A pretty good argument.

But also based more than a little by playing on our emotions. “He brought Arsenal back to prominence; he in many ways made the Premier League the hard-running competition it is today.” We owe him.

So, the flip side. “Arsene needs to go.”

–Arsenal long ago went stale. What was once revolutionary is now reactionary. Wenger’s breakthrough methods have been embraced by all sorts of teams and done better by many — including Barcelona and, now, Tottenham.

–At some point, in a variation of the point (above), Wenger turned his preferences for stylish soccer into a fetish. The club seemed to endorse tidy passing even if it came at the expense of goals — or even shots on goal. It was art for art’s sake when it needed to be “art for victory’s sake.” Arsenal came to be seen as Fancy Dans who preferred a non-contact game.

–Despite the occasional FA Cup (three since 2005), over the past 12 years (with a chance for one more, on Saturday), Arsenal has never seemed likely to win the league nor make a sustained run in the Champions League, over the past decade.

It is like Wenger’s goals now are “participation” trophies. Running near the top of the table, but no risk to win the league. (Not since 2004, anyway). They are in the Champions League, but they have zero chance of getting to the final. This is why Jose Mourinho once called Wenger: “A specialist in failure” — which stung but also hit close to home. The reality is, Arsenal scares none of the Premier League’s best and is no longer considered one of Europe’s top sides; the club now loses players to clubs that really are “big”. Which should not be the case for a club with the most expensive tickets in world football.

–Wenger will be 67 next season, and yet the club allows him to make nearly all personnel decisions as well as all coaching decisions. Shouldn’t some of that authority be shared with someone else? And if Wenger is not ready for that, maybe it is time for someone else (chief executive Ivan Gazidis or club owner Stan Kroenke — yes, the man who owns the Rams) to help him see the wisdom in that.

–And isn’t changing him in this offseason the best time to start the first day of the rest of  the club’s life? This is perhaps the most pressing reason to make a change. It is coming, the change. Whether it is next week or three years from now.

Meantime, will the club, under Wenger’s leadership, suddenly contend for a championship next season? Can they win the league? Can they get to the Champions League semifinals? Can they recruit game-changing players and keep the few (Alexis Sanchez is about it) they already have?

That all seems unlikely, and more than a few Arsenal fans have reached a point where (they say) they would accept a season or two deeper in the top 10 of the league — as long as they know a potential championship is looming.

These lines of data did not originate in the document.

-- ==== Sys2Proof/Machine/Flags.lean ====
section
/-! DEFINITION. The two flags: how `cmp` sets them (42 R120) and what each jump asks of them (42 R121 to R125).
No other instruction reads or writes a flag (10 R13). -/

namespace Sys2Proof.Machine

open Sys2Proof

/-- EQ <- (A = B), LT <- (A <u B) (42 R120). -/
def State.setFlags (s : State) (a b : Word) : State :=
  { s with eqFlag := decide (a = b), ltFlag := decide (a < b) }

/-- `jmp` is always taken (42 R121). -/
def takenJmp (_ : State) : Bool := true

/-- `je` is taken iff EQ = 1 (42 R122). -/
def takenJe (s : State) : Bool := s.eqFlag

/-- `jne` is taken iff EQ = 0 (42 R123). -/
def takenJne (s : State) : Bool := !s.eqFlag

/-- `jlt` is taken iff LT = 1 (42 R124). -/
def takenJlt (s : State) : Bool := s.ltFlag

/-- `jgt` is taken iff LT = 0 and EQ = 0 (42 R125). -/
def takenJgt (s : State) : Bool := !s.ltFlag && !s.eqFlag

end Sys2Proof.Machine
end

I chose to be an Arsenal fan, in part, because I was in a press box in the summer of 2009, at a France-Romania World Cup qualifier in Paris, when I saw a tall, distinguished-looking French gentlemen speaking with English reporters.

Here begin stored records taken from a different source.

/-- The five lengths. -/
theorem witness_InstructionLengths :
    (Instr.not (.reg 7)).wf = true ∧ (encode (.not (.reg 7))).length = 3 ∧
    (Instr.not (.mem 0)).wf = true ∧ (encode (.not (.mem 0))).length = 6 ∧
    (Instr.add (.reg 0) (.imm8 0)).wf = true ∧ (encode (.add (.reg 0) (.imm8 0))).length = 5 ∧
    (Instr.add (.reg 0) (.imm32 0)).wf = true ∧ (encode (.add (.reg 0) (.imm32 0))).length = 8 ∧
    (Instr.add (.mem 0) (.imm32 0)).wf = true ∧ (encode (.add (.mem 0) (.imm32 0))).length = 11 := by decide

/-- The ends of the two clauses: 0x01 and 0x18; 0x00, 0x19 and 0xFF. -/
theorem witness_OpcodeByteSelects : ∀ op ∈ ([0x01, 0x18, 0x00, 0x19, 0xFF] : List Byte),
    (fun k => ([op] : List Byte)[k]?) 0 = some op ∧
      ((1 ≤ op.toNat ∧ op.toNat ≤ 0x18) ∨ (op.toNat = 0 ∨ 0x18 < op.toNat)) := by decide

/-- An address of the first clause, and one outside the word. -/
theorem witness_StoreIsLittleEndian : (3 : Nat) < 4 ∧ ¬ inWord 0x2000 0x1FFF ∧ ¬ inWord 0x2000 0x2004 := by decide

/-- Tags 0, 6 and 255; a REG payload of 8 and of 255. -/
theorem witness_ReservedDescriptorsFault :
    (boot [0x01, 0x00]).byteAt? 0x1001 = some 0x00 ∧ (boot [0x01, 0x06]).byteAt? 0x1001 = some 0x06 ∧
    (boot [0x01, 0xFF]).byteAt? 0x1001 = some 0xFF ∧
    (boot [0x01, 0x03, 0x08]).byteAt? 0x1001 = some 0x03 ∧ (boot [0x01, 0x03, 0x08]).byteAt? 0x1002 = some 0x08 ∧
    (boot [0x01, 0x03, 0xFF]).byteAt? 0x1002 = some 0xFF := by decide

/-- A decode that raises; one for each kind of location, the last word of Memory and slot 7 among them. -/
theorem witness_WriteBackWritesLocation :
    (boot [0x09, 0x00]).decodeOperandAt 0x1001 = .error ⟨.invalidOperand, 0x1001⟩ ∧
    (boot [0x09, 0x03, 0x07]).decodeOperandAt 0x1001 = .ok (0xDEAD0007, 2) ∧
    (boot [0x09, 0x03, 0x07]).operandAt 0x1001 = .reg 7 ∧
    (boot [0x09, 0x04, 0xFC, 0xFF, 0x00, 0x00]).decodeOperandAt 0x1001 = .ok (0, 5) ∧
    (boot [0x09, 0x04, 0xFC, 0xFF, 0x00, 0x00]).operandAt 0x1001 = .mem 0xFFFC ∧
    ((boot [0x09, 0x05, 0xFF]).moveSp 0xFC00).decodeOperandAt 0x1001 = .ok (0, 2) ∧
    ((boot [0x09, 0x05, 0xFF]).moveSp 0xFC00).operandAt 0x1001 = .stk 255 := by decide

theorem witness_ImmediateWriteBackDiscarded :
    (boot [0x09, 0x01, 0xFF]).operandAt 0x1001 = .imm8 0xFF ∧
    (boot [0x09, 0x02, 0xFF, 0xFF, 0xFF, 0xFF]).operandAt 0x1001 = .imm32 0xFFFFFFFF := by decide

/-- The faults `takesOperandFaults` speaks of, for an instruction of two operands: A's, and B's after A has read. -/
theorem witness_takesOperandFaults :
    (boot []).readOperand (Instr.add (.reg 8) (.imm8 0)).operandA (boot []).start =
      .error ⟨.invalidOperand, 0x1001⟩ ∧
    (Instr.add (.imm8 1) (.mem 0xFFFD)).operandB? = some (.mem 0xFFFD) ∧ (boot []).readsA (.imm8 1) 1 ∧
    (boot []).readOperand (.mem 0xFFFD) ((boot []).start + (Operand.imm8 1).size) =
      .error ⟨.outOfBounds, 0xFFFD⟩ := by decide

theorem witness_AddWritesSum : ready2 (boot [0x01, 0x03, 0x00, 0x01, 0x05]) (.add (.reg 0) (.imm8 5))
    (.reg 0) (.imm8 5) 0xDEAD0000 5 := by decide
theorem witness_SubWritesDifference : ready2 (boot [0x02, 0x03, 0x00, 0x03, 0x01]) (.sub (.reg 0) (.reg 1))
    (.reg 0) (.reg 1) 0xDEAD0000 0xDEAD0001 := by decide
/-- The smallest divisor, and zero. -/
theorem witness_DivWritesQuotient :
    ready2 (boot [0x03, 0x03, 0x00, 0x01, 0x01]) (.div (.reg 0) (.imm8 1)) (.reg 0) (.imm8 1) 0xDEAD0000 1 ∧
    (1 : Word) ≠ 0 ∧
    ready2 (boot [0x03, 0x03, 0x00, 0x01, 0x00]) (.div (.reg 0) (.imm8 0)) (.reg 0) (.imm8 0) 0xDEAD0000 0 := by
  decide
theorem witness_MulWritesLowProduct : ready2 (boot [0x04, 0x03, 0x00, 0x03, 0x00]) (.mul (.reg 0) (.reg 0))
    (.reg 0) (.reg 0) 0xDEAD0000 0xDEAD0000 := by decide
/-- The smallest divisor, and zero. -/
theorem witness_ModWritesRemainder :
    ready2 (boot [0x05, 0x03, 0x00, 0x01, 0x01]) (.mod (.reg 0) (.imm8 1)) (.reg 0) (.imm8 1) 0xDEAD0000 1 ∧
    ready2 (boot [0x05, 0x03, 0x00, 0x01, 0x00]) (.mod (.reg 0) (.imm8 0)) (.reg 0) (.imm8 0) 0xDEAD0000 0 := by
  decide
theorem witness_AndWritesBitwiseAnd : (31 : Nat) < 32 ∧ ready2 (boot [0x06, 0x04, 0x00, 0x20, 0x00, 0x00, 0x01, 0x0F])
    (.and (.mem 0x2000) (.imm8 15)) (.mem 0x2000) (.imm8 15) 0 15 := by decide
theorem witness_OrWritesBitwiseOr : ready2 (boot [0x07, 0x01, 0x01, 0x03, 0x07]) (.or (.imm8 1) (.reg 7))
    (.imm8 1) (.reg 7) 1 0xDEAD0007 := by decide
theorem witness_XorWritesBitwiseXor : ready2 ((boot [0x08, 0x05, 0x00, 0x05, 0x00]).moveSp 0xFFFC)
    (.xor (.stk 0) (.stk 0)) (.stk 0) (.stk 0) 0 0 := by decide
theorem witness_NotWritesComplement : ready1 (boot [0x09, 0x03, 0x03]) (.not (.reg 3)) (.reg 3) 0xDEAD0003 := by decide
theorem witness_CmpSetsFlags : ready2 (boot [0x0A, 0x01, 0x04, 0x01, 0x04]) (.cmp (.imm8 4) (.imm8 4))
    (.imm8 4) (.imm8 4) 4 4 := by decide
theorem witness_JmpSetsPc : ready1 (boot [0x0B, 0x03, 0x02]) (.jmp (.reg 2)) (.reg 2) 0xDEAD0002 := by decide
/-- The flags of an equal `cmp`, and of reset. -/
theorem witness_JeJumpsIffEqual :
    ready1 ((boot [0x0C, 0x03, 0x02]).setFlags 0 0) (.je (.reg 2)) (.reg 2) 0xDEAD0002 ∧
    ((boot [0x0C, 0x03, 0x02]).setFlags 0 0).eqFlag = true ∧
    ready1 (boot [0x0C, 0x03, 0x02]) (.je (.reg 2)) (.reg 2) 0xDEAD0002 ∧
    (boot [0x0C, 0x03, 0x02]).eqFlag = false := by decide
theorem witness_JneJumpsIffNotEqual :
    ready1 (boot [0x0D, 0x03, 0x02]) (.jne (.reg 2)) (.reg 2) 0xDEAD0002 ∧
    (boot [0x0D, 0x03, 0x02]).eqFlag = false ∧
    ready1 ((boot [0x0D, 0x03, 0x02]).setFlags 0 0) (.jne (.reg 2)) (.reg 2) 0xDEAD0002 ∧
    ((boot [0x0D, 0x03, 0x02]).setFlags 0 0).eqFlag = true := by decide
theorem witness_JltJumpsIffLess :
    ready1 ((boot [0x0E, 0x03, 0x02]).setFlags 0 1) (.jlt (.reg 2)) (.reg 2) 0xDEAD0002 ∧
    ((boot [0x0E, 0x03, 0x02]).setFlags 0 1).ltFlag = true ∧
    ready1 (boot [0x0E, 0x03, 0x02]) (.jlt (.reg 2)) (.reg 2) 0xDEAD0002 ∧
    (boot [0x0E, 0x03, 0x02]).ltFlag = false := by decide
/-- Greater, less and equal. -/
theorem witness_JgtJumpsIffGreater :
    ready1 (boot [0x0F, 0x03, 0x02]) (.jgt (.reg 2)) (.reg 2) 0xDEAD0002 ∧
    ((boot [0x0F, 0x03, 0x02]).ltFlag = false ∧ (boot [0x0F, 0x03, 0x02]).eqFlag = false) ∧
    ready1 ((boot [0x0F, 0x03, 0x02]).setFlags 0 1) (.jgt (.reg 2)) (.reg 2) 0xDEAD0002 ∧
    ((boot [0x0F, 0x03, 0x02]).setFlags 0 1).ltFlag = true ∧
    ((boot [0x0F, 0x03, 0x02]).setFlags 0 0).eqFlag = true := by decide

/-- The device, the last word of Memory, and the first address nothing answers. -/
theorem witness_LdrReadsBus :
    ready2 (bootDev [0x10, 0x03, 0x00, 0x02, 0x00, 0x00, 0x00, 0xF0]) (.ldr (.reg 0) (.imm32 0xF0000000))
      (.reg 0) (.imm32 0xF0000000) 0xDEAD0000 0xF0000000 ∧
    (bootDev [0x10, 0x03, 0x00, 0x02, 0x00, 0x00, 0x00, 0xF0]).cfg.isDevice 0xF0000000 = true ∧
    ready2 (bootDev [0x10, 0x03, 0x00, 0x02, 0xFC, 0xFF, 0x00, 0x00]) (.ldr (.reg 0) (.imm32 0xFFFC))
      (.reg 0) (.imm32 0xFFFC) 0xDEAD0000 0xFFFC ∧
    (bootDev [0x10, 0x03, 0x00, 0x02, 0xFC, 0xFF, 0x00, 0x00]).cfg.isDevice 0xFFFC = false ∧
    (0xFFFC : Word).toNat + 4 ≤ (bootDev []).memTop ∧
    ready2 (bootDev [0x10, 0x03, 0x00, 0x02, 0xFD, 0xFF, 0x00, 0x00]) (.ldr (.reg 0) (.imm32 0xFFFD))
      (.reg 0) (.imm32 0xFFFD) 0xDEAD0000 0xFFFD ∧
    (bootDev [0x10, 0x03, 0x00, 0x02, 0xFD, 0xFF, 0x00, 0x00]).cfg.isDevice 0xFFFD = false ∧
    (bootDev []).memTop < (0xFFFD : Word).toNat + 4 := by decide

/-- The last word; one byte past it; the store that makes its own first descriptor a reserved one (vector L14). -/
theorem witness_StrStoresThenZeroes :
    ready2 (boot [0x11, 0x02, 0xFC, 0xFF, 0x00, 0x00, 0x01, 0x07]) (.str (.imm32 0xFFFC) (.imm8 7))
      (.imm32 0xFFFC) (.imm8 7) 0xFFFC 7 ∧
    ((boot [0x11, 0x02, 0xFC, 0xFF, 0x00, 0x00, 0x01, 0x07]).setWord 0xFFFC 7).readOperand
      (((boot [0x11, 0x02, 0xFC, 0xFF, 0x00, 0x00, 0x01, 0x07]).setWord 0xFFFC 7).operandAt 0x1001) 0x1001 =
      .ok 0xFFFC ∧
    ready2 (boot [0x11, 0x02, 0xFD, 0xFF, 0x00, 0x00, 0x01, 0x07]) (.str (.imm32 0xFFFD) (.imm8 7))
      (.imm32 0xFFFD) (.imm8 7) 0xFFFD 7 ∧
    (boot []).memTop < (0xFFFD : Word).toNat + 4 ∧
    ready2 ((boot [0x11, 0x03, 0x00, 0x01, 0x00]).setReg 0 0x1001) (.str (.reg 0) (.imm8 0))
      (.reg 0) (.imm8 0) 0x1001 0 ∧
    (((boot [0x11, 0x03, 0x00, 0x01, 0x00]).setReg 0 0x1001).setWord 0x1001 0).readOperand
      ((((boot [0x11, 0x03, 0x00, 0x01, 0x00]).setReg 0 0x1001).setWord 0x1001 0).operandAt 0x1001) 0x1001 =
      .error ⟨.invalidOperand, 0x1001⟩ := by decide

/-- A store that ends just below the descriptor, and one that starts just above it. -/
theorem witness_StrZeroesAddressOperand :
    ready2 ((boot [0x11, 0x03, 0x00, 0x01, 0x07]).setReg 0 0xFFD) (.str (.reg 0) (.imm8 7))
      (.reg 0) (.imm8 7) 0xFFD 7 ∧ (0xFFD : Word).toNat + 4 ≤ (boot []).start ∧
    ready2 ((boot [0x11, 0x03, 0x00, 0x01, 0x07]).setReg 0 0x1003) (.str (.reg 0) (.imm8 7))
      (.reg 0) (.imm8 7) 0x1003 7 ∧ (boot []).start + (Operand.reg 0).size ≤ (0x1003 : Word).toNat ∧
    (0x1003 : Word).toNat + 4 ≤ (boot []).memTop := by decide

/-- The last cell that fits, the first that does not, and a cell that spoils `cons`'s own first descriptor. -/
theorem witness_ConsBuildsCell :
    ready2 ((boot [0x12, 0x03, 0x00, 0x01, 0x01]).moveHp 0xFFF8) (.cons (.reg 0) (.imm8 1))
      (.reg 0) (.imm8 1) 0xDEAD0000 1 ∧
    ((boot []).moveHp 0xFFF8).hp.toNat + 8 ≤ (boot []).memTop ∧
    ready2 ((boot [0x12, 0x03, 0x00, 0x01, 0x01]).moveHp 0xFFF9) (.cons (.reg 0) (.imm8 1))
      (.reg 0) (.imm8 1) 0xDEAD0000 1 ∧
    (boot []).memTop < ((boot []).moveHp 0xFFF9).hp.toNat + 8 ∧
    ready2 ((boot [0x12, 0x01, 0x00, 0x01, 0x01]).moveHp 0x1001) (.cons (.imm8 0) (.imm8 1))
      (.imm8 0) (.imm8 1) 0 1 ∧
    ((((boot [0x12, 0x01, 0x00, 0x01, 0x01]).moveHp 0x1009).setWord 0x1001 0).setWord 0x1005 1).readOperand
      (((((boot [0x12, 0x01, 0x00, 0x01, 0x01]).moveHp 0x1009).setWord 0x1001 0).setWord 0x1005 1).operandAt 0x1001)
      0x1001 = .error ⟨.invalidOperand, 0x1001⟩ := by decide

/-- The last word, and one byte past it. -/
theorem witness_CarWritesFirstField :
    ready1 ((boot [0x13, 0x03, 0x01]).setReg 1 0xFFFC) (.car (.reg 1)) (.reg 1) 0xFFFC ∧
    (0xFFFC : Word).toNat + 4 ≤ (boot []).memTop ∧
    ready1 ((boot [0x13, 0x03, 0x01]).setReg 1 0xFFFD) (.car (.reg 1)) (.reg 1) 0xFFFD ∧
    (boot []).memTop < (0xFFFD : Word).toNat + 4 := by decide
theorem witness_CdrWritesSecondField :
    ready1 ((boot [0x14, 0x03, 0x01]).setReg 1 0xFFF8) (.cdr (.reg 1)) (.reg 1) 0xFFF8 ∧
    (0xFFF8 : Word).toNat + 8 ≤ (boot []).memTop ∧
    ready1 ((boot [0x14, 0x03, 0x01]).setReg 1 0xFFF9) (.cdr (.reg 1)) (.reg 1) 0xFFF9 ∧
    (boot []).memTop < (0xFFF9 : Word).toNat + 8 := by decide

/-- `cons r0, #20` before `car r0`: the state in which `consCar` leaves the machine fetches the `car`. -/
def consCar : State := boot [0x12, 0x03, 0x00, 0x01, 0x14, 0x13, 0x03, 0x00]
/-- The same before `cdr r0`. -/
def consCdr : State := boot [0x12, 0x03, 0x00, 0x01, 0x14, 0x14, 0x03, 0x00]
/-- `consCar` with the cell built. -/
def consCarCell : State := ((consCar.moveHp 0x1010).setWord 0x1008 0xDEAD0000).setWord 0x100C 20

theorem witness_ConsThenCarCdr :
    ready2 consCar (.cons (.reg 0) (.imm8 20)) (.reg 0) (.imm8 20) 0xDEAD0000 20 ∧ consCar.hp = 0x1008 ∧
    consCar.hp.toNat + 8 ≤ consCar.memTop ∧
    consCarCell = ((consCar.moveHp (consCar.hp + 8)).setWord consCar.hp.toNat 0xDEAD0000).setWord
      (consCar.hp.toNat + 4) 20 ∧
    consCarCell.readOperand (consCarCell.operandAt consCar.start) consCar.start = .ok 0xDEAD0000 ∧
    consCarCell.locOf (consCarCell.operandAt consCar.start) = .regLoc 0 ∧
    seen consCar (fun u => decide (u.readsA (.reg 0) 0x1008 ∧ u.fetches (.car (.reg 0)))) = some true ∧
    seen consCdr (fun u => decide (u.readsA (.reg 0) 0x1008 ∧ u.fetches (.cdr (.reg 0)))) = some true := by decide

/-- The lowest sp that has room, with a full Memory above it; and the highest that has none. -/
theorem witness_PushWritesTop :
    ready1 ((boot [0x15, 0x01, 0x05]).moveSp 4) (.push (.imm8 5)) (.imm8 5) 5 ∧
    4 ≤ ((boot []).moveSp 4).sp.toNat ∧ (boot []).sp.toNat ≤ (boot []).memTop ∧
    ready1 ((boot [0x15, 0x01, 0x05]).moveSp 3) (.push (.imm8 5)) (.imm8 5) 5 ∧
    ((boot []).moveSp 3).sp.toNat < 4 := by decide

/-- The last word, the empty stack, and the write-back that faults (vector K8). -/
theorem witness_PopReadsTop :
    ready1 ((boot [0x16, 0x03, 0x01]).moveSp 0xFFFC) (.pop (.reg 1)) (.reg 1) 0xDEAD0001 ∧
    ((boot []).moveSp 0xFFFC).sp.toNat + 4 ≤ (boot []).memTop ∧
    ((boot [0x16, 0x03, 0x01]).moveSp 0x10000).readOperand (.reg 1) 0x1001 = .ok 0xDEAD0001 ∧
    ready1 (boot [0x16, 0x03, 0x01]) (.pop (.reg 1)) (.reg 1) 0xDEAD0001 ∧
    (boot []).memTop < (boot []).sp.toNat + 4 ∧
    ready1 ((boot [0x16, 0x05, 0x00]).moveSp 0xFFFC) (.pop (.stk 0)) (.stk 0) 0 ∧
    ((boot [0x16, 0x05, 0x00]).moveSp 0x10000).readOperand (.stk 0) 0x1001 = .error ⟨.outOfBounds, 0x10000⟩ := by
  decide

/-- `push r0` before `pop r1`. -/
def pushPop : State := boot [0x15, 0x03, 0x00, 0x16, 0x03, 0x01]

theorem witness_PushThenPopCopies :
    pushPop.readsA (.reg 0) 0xDEAD0000 ∧ 4 ≤ pushPop.sp.toNat ∧ pushPop.sp.toNat ≤ pushPop.memTop ∧
    pushPop.fetches (.push (.reg 0)) ∧
    seen pushPop (fun t => decide (t.fetches (.pop (.reg 1)) ∧ t.readsA (.reg 1) 0xDEAD0001 ∧
      (t.moveSp pushPop.sp).readOperand (.reg 1) t.start = .ok 0xDEAD0001)) = some true := by decide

Eventually I figured out: That’s Arsene Wenger. Seems like a really nice, polite guy.

From that day, I was an Arsenal fan, though I did not accept it for another years or so.

But now, nearly a decade later, the coach who lured me into the Arsenal camp needs to walk away before he oversees more damage to everything he built up.

It is tie. Even if Arsene and Arsenal, names listed one above the other in the Premier League directory, defeat Chelsea to win the FA Cup on Saturday. I hope they do, but it will not change my mind about the need for change.